- Exercise
Return, word for word, only the lines from the one containing "(R92, R94). -/" through the last line of the entries.
(The data)
-- ==== Sys2Proof/Machine/Flags.lean ====
section
/-! DEFINITION. The one flag computation of the machine: CMP's (R92, R94). -/

namespace Sys2Proof.Machine

open Sys2Proof

/-- The flags CMP leaves: an unsigned comparison, all three written (R20, R92). -/
def cmpFlags (x y : Byte) : Flags where
  e := decide (x.toNat = y.toNat)
  g := decide (x.toNat > y.toNat)
  l := decide (x.toNat < y.toNat)

end Sys2Proof.Machine
end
(End The data)
- Reply to the task
/-! DEFINITION. The one flag computation of the machine: CMP's (R92, R94). -/

namespace Sys2Proof.Machine

open Sys2Proof

/-- The flags CMP leaves: an unsigned comparison, all three written (R20, R92). -/
def cmpFlags (x y : Byte) : Flags where
  e := decide (x.toNat = y.toNat)
  g := decide (x.toNat > y.toNat)
  l := decide (x.toNat < y.toNat)

end Sys2Proof.Machine
end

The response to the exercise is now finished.